Chen Xuqin, Meng Xiangying, Foley Niamh M, Shi Xiaoyan, Liu Min, Chai Yahui, Li Yiping, Redmond H Paul, Wang Jian, Wang Jiang Huai
Department of Neurology, Affiliated Children's Hospital, Soochow University, Suzhou 215003, China; Institute of Pediatric Research, Affiliated Children's Hospital, Soochow University, Suzhou 215003, China.
Department of Neurology, Affiliated Children's Hospital, Soochow University, Suzhou 215003, China.
J Neuroimmunol. 2017 Sep 15;310:82-90. doi: 10.1016/j.jneuroim.2017.07.002. Epub 2017 Jul 4.
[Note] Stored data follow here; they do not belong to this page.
/-- The kind and the address of the access of element i that fails now (R228). -/
def State.streamFails (s : State) (core : Nat) (st : Stream) (t : Strand) (i : Nat) (refused : Bool) : Option (Nat × Nat) :=
  let d := st.desc
  let buffered : Bool := ((st.strips.find? fun p => p.t == i / d.strip).bind (·.vals.get? i)).isSome
  let src : Bool := !buffered && (match (s.streamCheck core st t 0 (d.srcAt i)).1 with | .ok pa => placeOf pa == .fabric | .error b => b.kind == kRemote)
  if st.failKind ≠ 0 ∧ i = st.failAt then some (st.failKind, if st.failKind ≠ kRemote ∨ src then d.srcAt i else d.dstAt i)
  else
    match (if buffered then none else s.accessFails core st t 0 (d.srcAt i) refused) with
    | some e => some (e, d.srcAt i)
    | none =>
      if d.red = 2 ∧ st.part.has (i % d.strip) then none
      else (s.accessFails core st t 1 (d.dstAt i) refused).map fun e => (e, d.dstAt i)

/-- A stream stops FAULTED at element e (R228): the additions at and above e under RED = 2 are taken back; the core writes a notice. -/
def State.streamStop (s : State) (core k : Nat) (t : Strand) (e kind va : Nat) : State :=
  let st := (s.core core).stream k
  let d := st.desc
  let p := e / d.strip * d.strip
  let part := if d.red = 2 then (List.range d.strip).foldl (fun m j => if p + j < e then m else match st.saved.get? j with | some x => m.put j x | none => m.erase j) st.part else st.part
  let s := s.setStream core k fun st =>
    { st with state := 4, strips := [], failAt := e, failKind := kind, done_ := e, part := part, finals := [],
              written := if d.red = 1 then st.written.filter fun kv => e < kv.1 else [] }
  s.notice core
    { asid := t.asid, core := BitVec.ofNat 5 core, ctxn := BitVec.ofNat 3 (ctxnOf st.issuer), fovf := false, repeat_ := false, parked := false,
      fatal := false, rpl := false, index := 0xFF, sub := 0, kind := BitVec.ofNat 8 kStreamNote, block := 0, vaddr := BitVec.ofNat 64 va,
      info := BitVec.ofNat 64 (k + kind * 256), info2 := BitVec.ofNat 64 e, qt := s.qtime, seq := 0, gang := BitVec.ofNat 8 t.gang }

/-- STREAM_ACCESS_FAULT (R228, R360, R361, R362): the access of element e fails, with every element below it written; or, after the last strip
of RED = 2, the write of destination element e fails and the stream stops at the first element of its last strip. With `refused` not 0 the
other device that the access goes to has refused it. -/
def streamAccessFault (core k e refused : Nat) (s : State) : Option State :=
  let st := (s.core core).stream k
  let d := st.desc
  match s.streamOpen st k with
  | none => none
  | some t =>
    if d.red = 2 ∧ st.done_ = d.n then
      if min d.strip d.n ≤ e ∨ st.finals.has e then none
      else
        (if st.failKind ≠ 0 then some st.failKind else s.accessFails core st t 1 (d.dstAt e) (refused != 0)).map fun kind =>
          s.streamStop core k t ((d.strips - 1) * d.strip) kind (d.dstAt e)
    else if st.done_ ≠ e ∨ d.n ≤ e ∨ !(st.strips.any fun p => p.t == e / d.strip) then none
    else (s.streamFails core st t e (refused != 0)).map fun f => s.streamStop core k t e f.1 f.2

/-- The number that, added to the element which STREAM_ACCESS_FAULT names, says that the other device refused the access; every element is
below it. -/
def refusedMark : Nat := 2 ^ 64

/-- STREAM_ACCESS_FAULT. -/
def execStreamAccessFault (core stream elem : Nat) (s : State) : Out :=
  s.act (streamAccessFault core stream (elem % refusedMark) (elem / refusedMark) s)

/-- INTERLOCK_WAIT_END (R231): the operation of an entry has passed every byte, and its entry frees; an access or an operation that
waited on it proceeds. -/
def interlockWaitEnd (sid : Nat) (s : State) : Option State :=
  match s.strand? sid with
  | none => none
  | some t =>
    let c := s.core (coreOf sid)
    let ended (e : Interlock) : Bool := match e.stream with
      | some k => (c.stream k).state != 2 || (c.stream k).issuer != sid || (c.stream k).item != e.item
      | none => !t.items.any (·.q == e.item)
    if t.lock.any ended then some (s.updStrand sid fun t => { t with lock := t.lock.filter fun e => !ended e }) else none

/-- INTERLOCK_WAIT_END. -/
def execInterlockWaitEnd (sid : Nat) (s : State) : Out := s.act (interlockWaitEnd sid s)

end Sys2Proof.Machine
end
It has been reported that B7-H3, a costimulatory protein, participates in the development and progression of experimental pneumococcal meningitis by amplifying the TLR2-mediated inflammatory response. This study attempted to clarify the pathway(s) of TLR2 signaling involved in B7-H3-augmented inflammatory response during S. pneumoniae infection. Murine microglial cell line N9 cells and primary murine microglial cells were infected with S. pneumoniae alone or in combination with B7-H3. Although B7-H3 stimulation failed to further enhance S. pneumoniae-upregulated mRNA and protein expression of TLR2, it strongly augmented S. pneumoniae-induced phosphorylation of NF-κB p65, MAPK p38, and ERK1/2 in both N9 cells and primary microglial cells. Notably, B7-H3 itself did not activate NF-κB p65, MAPK p38, and ERK1/2. Furthermore, deactivation of NF-κB p65, MAPK p38, and ERK1/2 with their specific inhibitors significantly attenuated B7-H3-amplified proinflammatory cytokine and chemokine release from S. pneumoniae-infected microglial cells. Importantly, blockage of NF-κB p65, MAPK p38, or ERK1/2 in vivo substantially diminished B7-H3-augmented TNF-α levels in the brain of S. pneumoniae-infected mice. These results indicate that the activation of both NF-κB and MAPKs is predominantly responsible for B7-H3-augmented inflammatory response during S. pneumoniae infection.
据报道,共刺激蛋白B7-H3通过放大TLR2介导的炎症反应参与实验性肺炎球菌性脑膜炎的发生和发展。本研究试图阐明肺炎链球菌感染期间B7-H3增强的炎症反应所涉及的TLR2信号通路。将小鼠小胶质细胞系N9细胞和原代小鼠小胶质细胞单独或与B7-H3联合感染肺炎链球菌。尽管B7-H3刺激未能进一步增强肺炎链球菌上调的TLR2的mRNA和蛋白表达,但它在N9细胞和原代小胶质细胞中均强烈增强了肺炎链球菌诱导的NF-κB p65、MAPK p38和ERK1/2的磷酸化。值得注意的是,B7-H3本身并未激活NF-κB p65、MAPK p38和ERK1/2。此外,用其特异性抑制剂使NF-κB p65、MAPK p38和ERK1/2失活可显著减弱B7-H3增强的肺炎链球菌感染的小胶质细胞促炎细胞因子和趋化因子的释放。重要的是,体内阻断NF-κB p65、MAPK p38或ERK1/2可显著降低B7-H3增强的肺炎链球菌感染小鼠脑中的TNF-α水平。这些结果表明,NF-κB和MAPKs的激活主要负责肺炎链球菌感染期间B7-H3增强的炎症反应。